Deborah Barfield Berry
Clarion Ledger Washington Bureau
Apr 22, 2010

In one of her last public appearances, Dorothy Height took center stage with other civil rights activists and community leaders and urged people of color to turn in their census forms.

“You have to count yourself in or else you count yourself out,’’ said Height, who sported one of her signature hats at a news conference on Capitol Hill last month.

The moment marked yet another in Height’s long career in the nation’s civil rights movement. For more than six decades, Height, who died Tuesday at 98 in Washington, D.C., worked to protect and secure the rights of minorities and women.

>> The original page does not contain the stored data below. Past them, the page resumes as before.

/-- R103, R104, R161 to R177 (E1): the bytes of a whole packet, fed to an FE that waits for one, are delivered, and
answered by exactly one ACK; nothing else of the block changes but the receive side's working fields. -/
def Obligations.FeDeliversAWholePacket : Prop :=
  ∀ (s : State) (type : Byte) (payload : List Byte) (len c : Half) (rest : List Turn),
    s.Inv → s.fe.rxState = .waitStart → s.fe.chan.pending s.cfg = [] → s.fe.dlvValid = false →
    s.fe.chan.txq.length + 2 ≤ s.cfg.txqCap → IsPacketType type →
    (type = 0xA5 → s.fe.isAckAbortNeeded = false) →
    len.toNat = payload.length → len ≤ s.fe.mps →
    c = crc16Ccitt 0 ([0x5A, type, lo len, hi len] ++ payload) →
    ∃ t : State,
      runTurns s (feed .fe ([0x5A, type, lo len, hi len, lo c, hi c] ++ payload)) rest = .next t ∧
      t.agenda = rest ∧ t.fe.rxState = .waitStart ∧ t.fe.chan.pending s.cfg = [] ∧
      t.fe.dlvValid = true ∧ t.fe.dlvType = type ∧ t.fe.dlvLen = len ∧ t.fe.dlvPayload.take len.toNat = payload ∧
      t.fe.chan.txq = s.fe.chan.txq ++ [0x5A, 0xA1] ∧ t.fe.chan.evq = s.fe.chan.evq ∧
      t.fe.isAckAbortNeeded = false ∧ t.fe.isBackToBackWrite = s.fe.isBackToBackWrite ∧ t.fe.txCopy = s.fe.txCopy ∧
      t.fe.txCopyType = s.fe.txCopyType ∧ t.fe.txRetry = s.fe.txRetry ∧ t.fe.timer = s.fe.timer ∧
      t.fe.mps = s.fe.mps ∧ t.fe.chan.rxOverflow = s.fe.chan.rxOverflow ∧
      { t with fe := s.fe, agenda := s.agenda } = s

/-- R175 (E2): a packet with one wrong payload byte is answered by exactly one NAK, and nothing is delivered; nothing else
of the block changes but the receive side's working fields. -/
def Obligations.FeRefusesACorruptedPacket : Prop :=
  ∀ (s : State) (type : Byte) (before after : List Byte) (a b : Byte) (len c : Half) (rest : List Turn),
    s.Inv → s.fe.rxState = .waitStart → s.fe.chan.pending s.cfg = [] →
    s.fe.chan.txq.length + 2 ≤ s.cfg.txqCap → IsPacketType type → a ≠ b →
    len.toNat = before.length + 1 + after.length → len ≤ s.fe.mps →
    c = crc16Ccitt 0 ([0x5A, type, lo len, hi len] ++ before ++ a :: after) →
    ∃ t : State,
      runTurns s (feed .fe ([0x5A, type, lo len, hi len, lo c, hi c] ++ before ++ b :: after)) rest = .next t ∧
      t.agenda = rest ∧ t.fe.rxState = .waitStart ∧ t.fe.chan.pending s.cfg = [] ∧
      t.fe.dlvValid = s.fe.dlvValid ∧ t.fe.dlvType = s.fe.dlvType ∧ t.fe.dlvLen = s.fe.dlvLen ∧
      t.fe.dlvPayload = s.fe.dlvPayload ∧ t.fe.isAckAbortNeeded = s.fe.isAckAbortNeeded ∧
      t.fe.chan.txq = s.fe.chan.txq ++ [0x5A, 0xA2] ∧ t.fe.chan.evq = s.fe.chan.evq ∧
      t.fe.isBackToBackWrite = s.fe.isBackToBackWrite ∧ t.fe.txCopy = s.fe.txCopy ∧
      t.fe.txCopyType = s.fe.txCopyType ∧ t.fe.txRetry = s.fe.txRetry ∧ t.fe.timer = s.fe.timer ∧
      t.fe.mps = s.fe.mps ∧ t.fe.chan.rxOverflow = s.fe.chan.rxOverflow ∧
      { t with fe := s.fe, agenda := s.agenda } = s

/-! ## XR: host commands and tick -/

/-- R221, R271: XR_START and XT_START. -/
def Obligations.StartCommandsOpenATransfer : Prop :=
  (∀ (mode : Byte) (s : State),
      (2 ≤ mode.toNat → exec (.xrStart mode) s = .next { s with response := some ⟨.invalid, .none⟩ }) ∧
      (mode.toNat ≤ 1 → s.xr.state.active = true →
        exec (.xrStart mode) s = .next { s with response := some ⟨.busy, .none⟩ }) ∧
      (mode.toNat ≤ 1 → s.xr.state.active = false → s.cfg.txqCap ≤ s.xr.chan.txq.length →
        exec (.xrStart mode) s = .next { s with response := some ⟨.busy, .none⟩ }) ∧
      (mode.toNat ≤ 1 → s.xr.state.active = false → s.xr.chan.txq.length < s.cfg.txqCap →
        exec (.xrStart mode) s = .next { s with
          xr := { s.xr with
            mode := if mode = 1 then .crc else .checksum
            first := true, expectedSeq := 0x01, retry := 0, rxSeq := 0, size1k := false, count := 0, tcount := 0
            state := .waitHeader, timer := s.cfg.xrTimeout
            chan := { s.xr.chan with txq := s.xr.chan.txq ++ [if mode = 1 then 0x43 else 0x15] } }
          response := some ⟨.ok, .none⟩ })) ∧
  (∀ s : State,
      (s.xt.state.active = true → exec .xtStart s = .next { s with response := some ⟨.busy, .none⟩ }) ∧
      (s.xt.state.active = false → exec .xtStart s = .next { s with
        xt := { s.xt with
          mode := .checksum, seq := 0x01, retry := 0, total := 0, dataLen := 0, short := false, sent := 0, tidx := false
          timer := 0, state := .awaitMode }
        response := some ⟨.ok, .none⟩ }))

/-- R222, R272: XR_CANCEL and XT_CANCEL. -/
def Obligations.HostCancelQueuesThreeCans : Prop :=
  ∀ s : State,
    (s.xr.state.active = false → exec .xrCancel s = .next { s with response := some ⟨.invalid, .none⟩ }) ∧
    (s.xr.state.active = true → s.cfg.txqCap - s.xr.chan.txq.length < 3 →
      exec .xrCancel s = .next { s with response := some ⟨.busy, .none⟩ }) ∧
    (s.xr.state.active = true → 3 ≤ s.cfg.txqCap - s.xr.chan.txq.length → exec .xrCancel s = .next { s with
      xr := { s.xr with
        state := .cancelled, timer := 0
        chan := { s.xr.chan with txq := s.xr.chan.txq ++ [0x18, 0x18, 0x18] } }
      response := some ⟨.ok, .none⟩ }) ∧
    (s.xt.state.active = false → exec .xtCancel s = .next { s with response := some ⟨.invalid, .none⟩ }) ∧
    (s.xt.state.active = true → s.cfg.txqCap - s.xt.chan.txq.length < 3 →
      exec .xtCancel s = .next { s with response := some ⟨.busy, .none⟩ }) ∧
    (s.xt.state.active = true → 3 ≤ s.cfg.txqCap - s.xt.chan.txq.length → exec .xtCancel s = .next { s with
      xt := { s.xt with
        state := .cancelled, timer := 0
        chan := { s.xt.chan with txq := s.xt.chan.txq ++ [0x18, 0x18, 0x18] } }
      response := some ⟨.ok, .none⟩ })

/-! ## XR: bytes -/

/-- R227, R228 (with R224): SOH and STX open a frame. -/
def Obligations.XrHeaderOpensAFrame : Prop :=
  ∀ s : State, s.xr.state = .waitHeader →
    (s.xr.chan.rxHead = some 0x01 → exec .xrSoh s = .next { s with
      xr := { s.xr with
        size1k := false, count := 0, tcount := 0, state := .waitSequence
        timer := s.cfg.xrTimeout, chan := s.xr.chan.consume s.cfg } }) ∧
    (s.xr.chan.rxHead = some 0x02 → exec .xrStx s = .next { s with
      xr := { s.xr with
        size1k := true, count := 0, tcount := 0, state := .waitSequence
        timer := s.cfg.xrTimeout, chan := s.xr.chan.consume s.cfg } })

/-- R229, R230, R233 (with R224): EOT and CAN end the transfer in WAIT_HEADER and as a complement byte that does not
match; such an ACK is ignored; every other such byte takes the failure path (`XrFailurePathCountsRetries`). -/
def Obligations.XrEotAndCanEndTheTransfer : Prop :=
  (∀ s : State, s.xr.state = .waitHeader → s.xr.chan.rxHead = some 0x04 →
      (s.xr.chan.txq.length < s.cfg.txqCap → s.xr.chan.evq.length < s.cfg.evqCap → exec .xrEot s = .next { s with
        xr := { s.xr with
          state := .done, timer := 0
          chan := { s.xr.chan.consume s.cfg with
            txq := s.xr.chan.txq ++ [0x06], evq := s.xr.chan.evq ++ [.xrDone (s.xr.expectedSeq - 1)] } } }) ∧
      (s.cfg.txqCap ≤ s.xr.chan.txq.length ∨ s.cfg.evqCap ≤ s.xr.chan.evq.length → exec .xrEot s = .next s)) ∧
  (∀ s : State, s.xr.state = .waitHeader → s.xr.chan.rxHead = some 0x18 →
      (s.xr.chan.evq.length < s.cfg.evqCap → exec .xrCan s = .next { s with
        xr := { s.xr with
          state := .cancelled, timer := 0
          chan := { s.xr.chan.consume s.cfg with
            evq := s.xr.chan.evq ++ [.xrCancelled s.xr.expectedSeq] } } }) ∧
      (s.cfg.evqCap ≤ s.xr.chan.evq.length → exec .xrCan s = .next s)) ∧
  (∀ (s : State) (b : Byte), s.xr.chan.rxHead = some b → s.xr.state = .waitSequenceComplement → b ≠ ~~~s.xr.rxSeq →
      (b = 0x18 → s.xr.chan.evq.length < s.cfg.evqCap → takeTurn (.byteStep .xr) s = .next { s with
        xr := { s.xr with
          state := .cancelled, timer := 0
          chan := { s.xr.chan.consume s.cfg with
            evq := s.xr.chan.evq ++ [.xrCancelled s.xr.expectedSeq] } } }) ∧
      (b = 0x18 → s.cfg.evqCap ≤ s.xr.chan.evq.length → takeTurn (.byteStep .xr) s = .next s) ∧
      (b = 0x04 → s.xr.chan.txq.length < s.cfg.txqCap → s.xr.chan.evq.length < s.cfg.evqCap →
        takeTurn (.byteStep .xr) s = .next { s with
          xr := { s.xr with
            state := .done, timer := 0
            chan := { s.xr.chan.consume s.cfg with
              txq := s.xr.chan.txq ++ [0x06], evq := s.xr.chan.evq ++ [.xrDone (s.xr.expectedSeq - 1)] } } }) ∧
      (b = 0x04 → s.cfg.txqCap ≤ s.xr.chan.txq.length ∨ s.cfg.evqCap ≤ s.xr.chan.evq.length →
        takeTurn (.byteStep .xr) s = .next s) ∧
      (b = 0x06 → takeTurn (.byteStep .xr) s = .next { s with
        xr := { s.xr with
          state := .waitHeader, timer := s.cfg.xrTimeout, chan := s.xr.chan.consume s.cfg } }))

/-- R226, R231, R232 (a match), R234, R235 (the first of two trailer bytes), with R224: the XR bytes that need no room.
Outside a transfer, where the timer is off (R34), a byte is consumed and no other field changes. -/
def Obligations.XrReadsAFrame : Prop :=
  ∀ (s : State) (b : Byte), s.xr.chan.rxHead = some b →
    (s.xr.state.active = false → s.xr.timer = 0 → takeTurn (.byteStep .xr) s = .next { s with
      xr := { s.xr with chan := s.xr.chan.consume s.cfg } }) ∧
    (s.xr.state = .waitHeader →
      (b = 0x01 → takeTurn (.byteStep .xr) s = exec .xrSoh s) ∧
      (b = 0x02 → takeTurn (.byteStep .xr) s = exec .xrStx s) ∧
      (b = 0x04 → takeTurn (.byteStep .xr) s = exec .xrEot s) ∧
      (b = 0x18 → takeTurn (.byteStep .xr) s = exec .xrCan s) ∧
      (b ≠ 0x01 → b ≠ 0x02 → b ≠ 0x04 → b ≠ 0x18 → takeTurn (.byteStep .xr) s = .next { s with
        xr := { s.xr with timer := s.cfg.xrTimeout, chan := s.xr.chan.consume s.cfg } })) ∧
    (s.xr.state = .waitSequence → takeTurn (.byteStep .xr) s = .next { s with
      xr := { s.xr with
        rxSeq := b, state := .waitSequenceComplement
        timer := s.cfg.xrTimeout, chan := s.xr.chan.consume s.cfg } }) ∧
    (s.xr.state = .waitSequenceComplement → b.toNat = 255 - s.xr.rxSeq.toNat →
      takeTurn (.byteStep .xr) s = .next { s with
        xr := { s.xr with
          count := 0, tcount := 0, state := .receiveData
          timer := s.cfg.xrTimeout, chan := s.xr.chan.consume s.cfg } }) ∧
    (s.xr.state = .receiveData → s.xr.count.toNat < (if s.xr.size1k then 1024 else 128) →
      takeTurn (.byteStep .xr) s = .next { s with
        xr := { s.xr with
          buf := s.xr.buf.set s.xr.count.toNat b, count := s.xr.count + 1
          timer := s.cfg.xrTimeout, chan := s.xr.chan.consume s.cfg } }) ∧
    (s.xr.state = .receiveData → s.xr.count.toNat = (if s.xr.size1k then 1024 else 128) → s.xr.mode = .crc →
      s.xr.tcount = 0 → takeTurn (.byteStep .xr) s = .next { s with
        xr := { s.xr with
          trailer0 := b, tcount := 1
          timer := s.cfg.xrTimeout, chan := s.xr.chan.consume s.cfg } })

/-- R235, R236, R237 (with R224): the step that consumes the last trailer byte `b` of a good frame accepts it; `y` is XR
with that byte stored. -/
def Obligations.XrAcceptsAGoodFrame : Prop :=
  ∀ (s : State) (b : Byte) (N : Nat) (y : Xr), s.xr.chan.rxHead = some b → s.xr.state = .receiveData →
    N = (if s.xr.size1k then 1024 else 128) → s.xr.count.toNat = N →
    ((s.xr.mode = .checksum ∧ s.xr.tcount = 0 ∧ y = { s.xr with trailer0 := b } ∧
        b = sum8 (s.xr.buf.take N)) ∨
      (s.xr.mode = .crc ∧ s.xr.tcount = 1 ∧ y = { s.xr with trailer1 := b } ∧
        256 * s.xr.trailer0.toNat + b.toNat = (crc16Ccitt 0 (s.xr.buf.take N)).toNat)) →
    s.xr.rxSeq = s.xr.expectedSeq →
    (s.xr.chan.txq.length < s.cfg.txqCap → s.xr.chan.evq.length < s.cfg.evqCap →
      takeTurn (.byteStep .xr) s = .next { s with
        xr := { y with
          count := 0, tcount := 0, expectedSeq := s.xr.expectedSeq + 1, retry := 0, first := false
          state := .waitHeader, timer := s.cfg.xrTimeout
          chan := { s.xr.chan.consume s.cfg with
            txq := s.xr.chan.txq ++ [0x06]
            evq := s.xr.chan.evq ++ [.xrFrame s.xr.rxSeq (BitVec.ofNat 16 N) (s.xr.buf.take N)] } } }) ∧
    (s.cfg.txqCap ≤ s.xr.chan.txq.length ∨ s.cfg.evqCap ≤ s.xr.chan.evq.length →
      takeTurn (.byteStep .xr) s = .next s)

/-- R236, R238, R240 (with R224): a bad frame and an unclassified complement mismatch take one failure path; `y` is XR
with the byte stored and, for a frame, the counts cleared. -/
def Obligations.XrFailurePathCountsRetries : Prop :=
  ∀ (s : State) (b : Byte) (N : Nat) (y : Xr), s.xr.chan.rxHead = some b →
    N = (if s.xr.size1k then 1024 else 128) →
    ((s.xr.state = .waitSequenceComplement ∧ b ≠ ~~~s.xr.rxSeq ∧ b ≠ 0x18 ∧ b ≠ 0x04 ∧ b ≠ 0x06 ∧ y = s.xr) ∨
      (s.xr.state = .receiveData ∧ s.xr.count.toNat = N ∧ s.xr.mode = .checksum ∧ s.xr.tcount = 0 ∧
        (s.xr.rxSeq ≠ s.xr.expectedSeq ∨ b ≠ sum8 (s.xr.buf.take N)) ∧
        y = { s.xr with trailer0 := b, count := 0, tcount := 0 }) ∨
      (s.xr.state = .receiveData ∧ s.xr.count.toNat = N ∧ s.xr.mode = .crc ∧ s.xr.tcount = 1 ∧
        (s.xr.rxSeq ≠ s.xr.expectedSeq ∨
          256 * s.xr.trailer0.toNat + b.toNat ≠ (crc16Ccitt 0 (s.xr.buf.take N)).toNat) ∧
        y = { s.xr with trailer1 := b, count := 0, tcount := 0 })) →
    (s.xr.retry = s.cfg.xrMaxRetries → s.xr.chan.evq.length < s.cfg.evqCap →
      takeTurn (.byteStep .xr) s = .next { s with
        xr := { y with
          state := .failed, timer := 0
          chan := { s.xr.chan.consume s.cfg with
            evq := s.xr.chan.evq ++ [.xrBadMessage s.xr.expectedSeq] } } }) ∧
    (s.xr.retry = s.cfg.xrMaxRetries → s.cfg.evqCap ≤ s.xr.chan.evq.length →
      takeTurn (.byteStep .xr) s = .next s) ∧
    (s.xr.retry ≠ s.cfg.xrMaxRetries → s.xr.chan.txq.length < s.cfg.txqCap →
      takeTurn (.byteStep .xr) s = .next { s with
        xr := { y with
          retry := s.xr.retry + 1, state := .waitHeader, timer := s.cfg.xrTimeout
          chan := { s.xr.chan.consume s.cfg with
            txq := s.xr.chan.txq ++ [if s.xr.first = true ∧ s.xr.mode = .crc then 0x43 else 0x15] } } }) ∧
    (s.xr.retry ≠ s.cfg.xrMaxRetries → s.cfg.txqCap ≤ s.xr.chan.txq.length →
      takeTurn (.byteStep .xr) s = .next s)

“She worked until basically her last breath...She showed what it meant to be committed to the movement,’’ said Melanie Campbell, president of the National Coalition on Black Civic Participation, of which Height was a founding board member. “Lord knows I would have wanted her to be here another 100 years. Not only for what she did, but what she continued to do.’’

Congressional lawmakers and civil rights activists Tuesday praised Height’s work, calling her a “national treasure.’’

“Today, we live in an America that Dorothy Height helped to shape, a nation defined by equality, shaped by civil rights and driven by the pursuit of justice for all,’’ said House Speaker Nancy Pelosi, D-Calif.